# Alienware x51 or IMac 2012



## EchozZ (Jan 12, 2013)

i am going to get a new computer and dont know whether to get an alienware x51 or an imac 2012 21.5 inch
i am mainly going going to use a computer for every day general use, browsing, etc. And also some editing (photoshop, premiere pro, video editing, etc.) i will also be doing a bit of gaming 30% of the time so gaming isnt my FIRST PRIORITY, but for sure will do some gaming on it.

Alienware x51 I7:
INTEL CORE I7 3.4 GHz
16GB DDR3 RAM
1.5 GB GDDR5 NVIDIA GEFORCE GTX 660
1TB 7200 RPM

IMAC 2012 21.5":
2.9GHz quad-core Intel Core i5
Turbo Boost up to 3.6GHz
8GB (two 4GB) memory
1TB hard drive1
NVIDIA GeForce GT 650M with 512MB


----------



## Tyree (May 10, 2009)

MAC is a whole different world, are very expensive and software can be an issue as well as very expensive. That model is basically a laptop with an external keyboard.
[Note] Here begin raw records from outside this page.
/-! ## Read transactions -/

/-- R113 to R118: what each read returns, whatever its DATA. `observe` appends the value to what the host has read and
changes nothing else, so the engine's state and the coming events stay as they were. That list is the model's (log
entry 3). -/
def Obligations.ReadsReturnTheirRegister : Prop :=
  ∀ (data : Word) (s : State),
    (∀ v : Word, (s.observe v).engine = s.engine ∧ (s.observe v).agenda = s.agenda ∧
      (s.observe v).reads = s.reads ++ [v]) ∧
    decode (.txn (0x0#4 ++ data)) = .ok (.rdKey data) ∧ exec (.rdKey data) s = .next (s.observe 0#64) ∧
    decode (.txn (0x1#4 ++ data)) = .ok (.rdDin data) ∧ exec (.rdDin data) s = .next (s.observe s.engine.din) ∧
    decode (.txn (0x2#4 ++ data)) = .ok (.rdDout data) ∧ exec (.rdDout data) s = .next (s.observe s.engine.dout) ∧
    decode (.txn (0x3#4 ++ data)) = .ok (.rdCmd data) ∧ exec (.rdCmd data) s = .next (s.observe 0#64) ∧
    decode (.txn (0x4#4 ++ data)) = .ok (.rdStatus data) ∧
    exec (.rdStatus data) s = .next (s.observe ((s.engine.round ++ s.engine.phase.code ++ BitVec.ofBool s.engine.dir ++
      s.engine.errcode ++ BitVec.ofBool s.engine.err ++ BitVec.ofBool s.engine.kv ++ BitVec.ofBool s.engine.done ++
      BitVec.ofBool s.engine.busy).setWidth 64)) ∧
    decode (.txn (0x5#4 ++ data)) = .ok (.rdR5 data) ∧ exec (.rdR5 data) s = .next (s.observe 0#64) ∧
    decode (.txn (0x6#4 ++ data)) = .ok (.rdR6 data) ∧ exec (.rdR6 data) s = .next (s.observe 0#64) ∧
    decode (.txn (0x7#4 ++ data)) = .ok (.rdR7 data) ∧ exec (.rdR7 data) s = .next (s.observe 0#64)

/-! ## Commands -/

/-- R109: WR CMD, with the next state written out for each of the four commands in an idle engine. -/
def Obligations.WrCmdIssuesItsCommand : Prop :=
  (∀ (v : Word) (s : State),
    decode (.txn (0xB#4 ++ v)) = .ok (.wrCmd v) ∧
    (s.engine.err = true → exec (.wrCmd v) s = .next s) ∧
    (s.engine.err = false → v.extractLsb' 8 56 ≠ 0#56 ∨ (v.extractLsb' 0 8).toNat > 0x03 →
      exec (.wrCmd v) s = .next (s.withEngine (s.engine.recordError .illegalCommand))) ∧
    (∀ i : Instr, decode (.cmd v) = .ok i → exec (.wrCmd v) s = exec i s)) ∧
  (∀ s : State, s.engine.err = false → s.engine.busy = false →
    exec (.wrCmd 0#64) s = .next s ∧
    exec (.wrCmd 1#64) s = .next (s.withEngine { s.engine with kv := false, phase := .ksInitial, round := 0#5 }) ∧
    (s.engine.kv = true →
      exec (.wrCmd 2#64) s =
        .next (s.withEngine { s.engine with dir := false, done := false, phase := .blkInitial, round := 0#5 }) ∧
      exec (.wrCmd 3#64) s =
        .next (s.withEngine { s.engine with dir := true, done := false, phase := .blkInitial, round := 0#5 }))) ∧
  (∃ t, exec (.wrCmd 4#64) State.reset = .next t ∧ t.engine.status = 0x0000000000000018#64)

/-- R57: every value but the four of R56 is reserved; writing it records ILLEGAL_COMMAND and does nothing else, busy or
not, and is ignored while ERR = 1. The next event is that of the agenda, which is the model's (log entry 1). -/
def Obligations.ReservedCommandsRaiseIllegalCommand : Prop :=
  ∀ v : Word, v ≠ 0#64 → v ≠ 1#64 → v ≠ 2#64 → v ≠ 3#64 →
    (0x04 ≤ (v.extractLsb' 0 8).toNat ∨ v.extractLsb' 8 56 ≠ 0#56) ∧
    decode (.cmd v) = .error (.reservedCommand v) ∧
    (∀ (base : Nat) (s : State), s.nextEvent = .word (.cmd v) ∨ s.nextEvent = .word (.txn (0xB#4 ++ v)) →
      (s.engine.err = false →
        stepAt base s = .next (s.popEvent.withEngine { s.engine with err := true, errcode := 1#4 })) ∧
      (s.engine.err = true → stepAt base s = .next s.popEvent))

/-- R110: NOP leaves the state unchanged, in any state. -/
def Obligations.NopHasNoEffect : Prop :=
  decode (.cmd 0x0000000000000000#64) = .ok .nop ∧
  decode (.txn 0xB0000000000000000#68) = .ok (.wrCmd 0#64) ∧
  ∀ s : State, exec .nop s = .next s ∧ exec (.wrCmd 0#64) s = .next s

/-- The acceptance of KEYSCHED (41_key_schedule.md section 3): what it writes and, the next state being written out, that
DONE, DIR, DOUT and RK keep their values; BUSY_VIOLATION while an operation is in progress; the STATUS of the example. -/
def Obligations.KeyschedStartsKeySchedule : Prop :=
  decode (.cmd 1#64) = .ok .keysched ∧
  (∀ s : State, s.engine.err = false → s.engine.busy = false →
    exec .keysched s = .next (s.withEngine { s.engine with kv := false, phase := .ksInitial, round := 0#5 })) ∧
  (∀ s : State, s.engine.err = false → s.engine.busy = true →
    exec .keysched s = .next (s.withEngine { s.engine with err := true, errcode := 3#4 })) ∧
  (∀ s : State, s.engine.err = true → exec .keysched s = .next s) ∧
  (∃ t, exec .keysched (State.reset.withEngine { Engine.reset with key := 0x133457799BBCDFF1#64 }) = .next t ∧
    t.engine.status = 0x0000000000000201#64)

/-- The acceptance of ENCRYPT and DECRYPT (44_block_engine.md section 2): BUSY_VIOLATION is checked first, then NO_KEY;
DOUT, DIN, RK and KV keep their values. -/
def Obligations.BlockCommandsStartBlockOperation : Prop :=
  decode (.cmd 2#64) = .ok .encrypt ∧ decode (.cmd 3#64) = .ok .decrypt ∧
  (∀ s : State, s.engine.err = false → s.engine.busy = false → s.engine.kv = true →
    exec .encrypt s =
      .next (s.withEngine { s.engine with dir := false, done := false, phase := .blkInitial, round := 0#5 }) ∧
    exec .decrypt s =
      .next (s.withEngine { s.engine with dir := true, done := false, phase := .blkInitial, round := 0#5 })) ∧
  (∀ (s : State) (i : Instr), i = .encrypt ∨ i = .decrypt → s.engine.err = false →
    (s.engine.busy = true → exec i s = .next (s.withEngine { s.engine with err := true, errcode := 3#4 })) ∧
    (s.engine.busy = false → s.engine.kv = false →
      exec i s = .next (s.withEngine { s.engine with err := true, errcode := 2#4 }))) ∧
  (∀ (s : State) (i : Instr), i = .encrypt ∨ i = .decrypt → s.engine.err = true → exec i s = .next s)

/-! ## Errors -/

/-- R124: `RecordError` and `raise Error`. -/
def Obligations.RecordErrorKeepsFirstError : Prop :=
  ∀ (k : ErrorKind) (s : State),
    (s.engine.err = false → s.engine.recordError k = { s.engine with err := true, errcode := k.code }) ∧
    (s.engine.err = true → s.engine.recordError k = s.engine) ∧
    raiseError k s = .next (s.withEngine (s.engine.recordError k))

/-- R125: ERR and ERRCODE are sticky: no host transaction and no engine step clears or changes them once ERR is 1, and
RESET clears both. -/
def Obligations.ErrorsAreStickyUntilReset : Prop :=
  ∀ (base : Nat) (s t : State), s.engine.err = true → stepAt base s = .next t →
    (s.action base ≠ .resetEvent → t.engine.err = true ∧ t.engine.errcode = s.engine.errcode) ∧
    (s.action base = .resetEvent → t.engine.err = false ∧ t.engine.errcode = 0#4)

/-- R126: while ERR = 1 every write to CMD is ignored; reads and writes to KEY and DIN keep their rules; the engine
completes an operation already running (in a state of R34), and an engine that is IDLE starts none until RESET. -/
def Obligations.CommandsAreIgnoredAfterError : Prop :=
  ∀ s : State, s.engine.err = true →
    (∀ v : Word, exec (.wrCmd v) s = .next s) ∧
    (∀ i : Instr, i = .nop ∨ i = .keysched ∨ i = .encrypt ∨ i = .decrypt → exec i s = .next s) ∧
    (∀ v : Word, s.engine.busy = false →
      exec (.wrKey v) s = .next (s.withEngine { s.engine with key := v, kv := false }) ∧
      exec (.wrDin v) s = .next (s.withEngine { s.engine with din := v })) ∧
    (∀ v : Word, s.engine.busy = true → exec (.wrKey v) s = .next s ∧ exec (.wrDin v) s = .next s) ∧
    (∀ v : Word, exec (.rdStatus v) s = .next (s.observe s.engine.status) ∧
      exec (.rdDout v) s = .next (s.observe s.engine.dout) ∧ exec (.rdDin v) s = .next (s.observe s.engine.din)) ∧
    (s.engine.legal = true → s.engine.busy = true → ∃ n : Nat, n ≤ 18 ∧
      ∃ e, engineSteps n s.engine = some e ∧ e.phase = .idle) ∧
    (∀ (base : Nat) (t : State), s.engine.phase = .idle → stepAt base s = .next t → t.engine.phase = .idle)

/-- R127 and R129: the error an instruction raises is the first that holds in R127's list (`errorOf` is that list), its
whole effect is then the error record, and an instruction that raises none leaves the error record alone. -/
def Obligations.ChecksFollowTheirOrder : Prop :=
  ∀ (i : Instr) (s : State),
    (∀ k, errorOf s.engine i = some k → exec i s = .next (s.withEngine (s.engine.recordError k))) ∧
    (errorOf s.engine i = none →
      ∃ t, exec i s = .next t ∧ t.engine.err = s.engine.err ∧ t.engine.errcode = s.engine.errcode)

/-- The host's discipline is exactly what avoids errors: a step whose host keeps it records no error, and an instruction
that breaks it records one. The BUSY and NO_KEY hazards are those of 70_reset_and_hazards.md section 3; that a write to
DOUT, STATUS, R5, R6 or R7 or of a reserved command is an error, and that nothing else is, stands in 45_host_interface.md
section 1 and 60_exceptions.md section 2. -/
def Obligations.DisciplinedHostMakesNoError : Prop :=
  (∀ (base : Nat) (s t : State), s.engine.err = false → disciplinedAction s.engine (s.action base) = true →
    stepAt base s = .next t → t.engine.err = false) ∧
  (∀ (i : Instr) (s t : State), s.engine.err = false → disciplined s.engine i = false → exec i s = .next t →
    t.engine.err = true)

/-- "An error raised while an operation is in progress does not affect it" (R130): an engine step after the record of an
error that the hardware can report is the same step with the error recorded. -/
def Obligations.ErrorsDoNotDisturbEngineSteps : Prop :=
  ∀ (e : Engine) (k : ErrorKind), e.legal = true →
    k = .illegalCommand ∨ k = .noKey ∨ k = .busyViolation ∨ k = .illegalAccess →
    ∀ n : Nat, engineSteps n (e.recordError k) = (engineSteps n e).map fun e' => e'.recordError k

/-- "nothing a host writes changes that walk once it has started" (R105): while BUSY an instruction changes nothing of the
engine but, at most, the error record. -/
def Obligations.HostCannotDisturbRunningOperation : Prop :=
  ∀ (i : Instr) (s t : State), s.engine.busy = true → exec i s = .next t →
    t.engine = s.engine ∨ ∃ k, t.engine = s.engine.recordError k

/-! ## Engine steps -/

/-- R77: the KS_INITIAL step. -/
def Obligations.KsInitialStepLoadsHalves : Prop :=
  ∀ e : Engine, e.legal = true → e.phase = .ksInitial →
    engineStep e = some { e with
      c := (permute e.key tablePC1).extractLsb' 28 28
      d := (permute e.key tablePC1).extractLsb' 0 28
      round := 1#5
      phase := .ksRound } ∧
    (e.key = 0x133457799BBCDFF1#64 →
      ∃ e', engineStep e = some e' ∧ e'.c = 0xF0CCAAF#28 ∧ e'.d = 0x556678F#28)

/-- The KS_ROUND step of round i = ROUND (41_key_schedule.md section 3): C, D and RK[i], every other entry of RK kept;
KV and IDLE after round 16; the example. -/
def Obligations.KsRoundStepComputesRoundKey : Prop :=
  ∀ (e : Engine) (i : Fin 16), e.legal = true → e.phase = .ksRound → e.round.toNat = i.val + 1 →
    (∃ e', engineStep e = some e' ∧
      e'.c = rotl28 e.c (shiftAmount i) ∧ e'.d = rotl28 e.d (shiftAmount i) ∧
      e'.readRK i = permute (rotl28 e.c (shiftAmount i) ++ rotl28 e.d (shiftAmount i) : BitVec 56) tablePC2 ∧
      (∀ j : Fin 16, j ≠ i → e'.readRK j = e.readRK j) ∧
      (i.val + 1 = 16 → e'.phase = .idle ∧ e'.round = 0#5 ∧ e'.kv = true) ∧
      (i.val + 1 ≠ 16 → e'.phase = .ksRound ∧ e'.round.toNat = e.round.toNat + 1 ∧ e'.kv = e.kv) ∧
      e'.key = e.key ∧ e'.din = e.din ∧ e'.dout = e.dout ∧ e'.done = e.done ∧ e'.err = e.err ∧
      e'.errcode = e.errcode ∧ e'.dir = e.dir ∧ e'.l = e.l ∧ e'.r = e.r) ∧
    (e.c = 0xF0CCAAF#28 → e.d = 0x556678F#28 → e.round = 1#5 →
      ∃ e', engineStep e = some e' ∧ e'.c = 0xE19955F#28 ∧ e'.d = 0xAACCF1E#28 ∧ e'.readRK 0 = 0x1B02EFFC7072#48 ∧
        e'.round = 2#5)

/-- R101: the BLK_INITIAL step. -/
def Obligations.BlkInitialStepSplitsBlock : Prop :=
  ∀ e : Engine, e.legal = true → e.phase = .blkInitial →
    engineStep e = some { e with
      l := (permute e.din tableIP).extractLsb' 32 32
      r := (permute e.din tableIP).extractLsb' 0 32
      round := 1#5
      phase := .blkRound } ∧
    (e.din = 0x0123456789ABCDEF#64 →
      ∃ e', engineStep e = some e' ∧ e'.l = 0xCC00CCFF#32 ∧ e'.r = 0xF0AAF0AA#32)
Alienware are overpriced and commonly use lower quality parts. 
The Dell Alienware series is more about bling and appealing to the younger crowd.
Have you considered building your own?
We have a very good selection of suggested builds: http://www.techsupportforum.com/for...ams-recommended-new-builds-2012-a-668661.html


----------



## EchozZ (Jan 12, 2013)

So in the end according for what i am going to be using the computer for. What best suits me from the 2? (forget about building a pc)


----------



## JMPC (Jan 15, 2011)

Between the two: Alienware x51


----------



## Tyree (May 10, 2009)

The lesser of the two evils would be the Alienware.


----------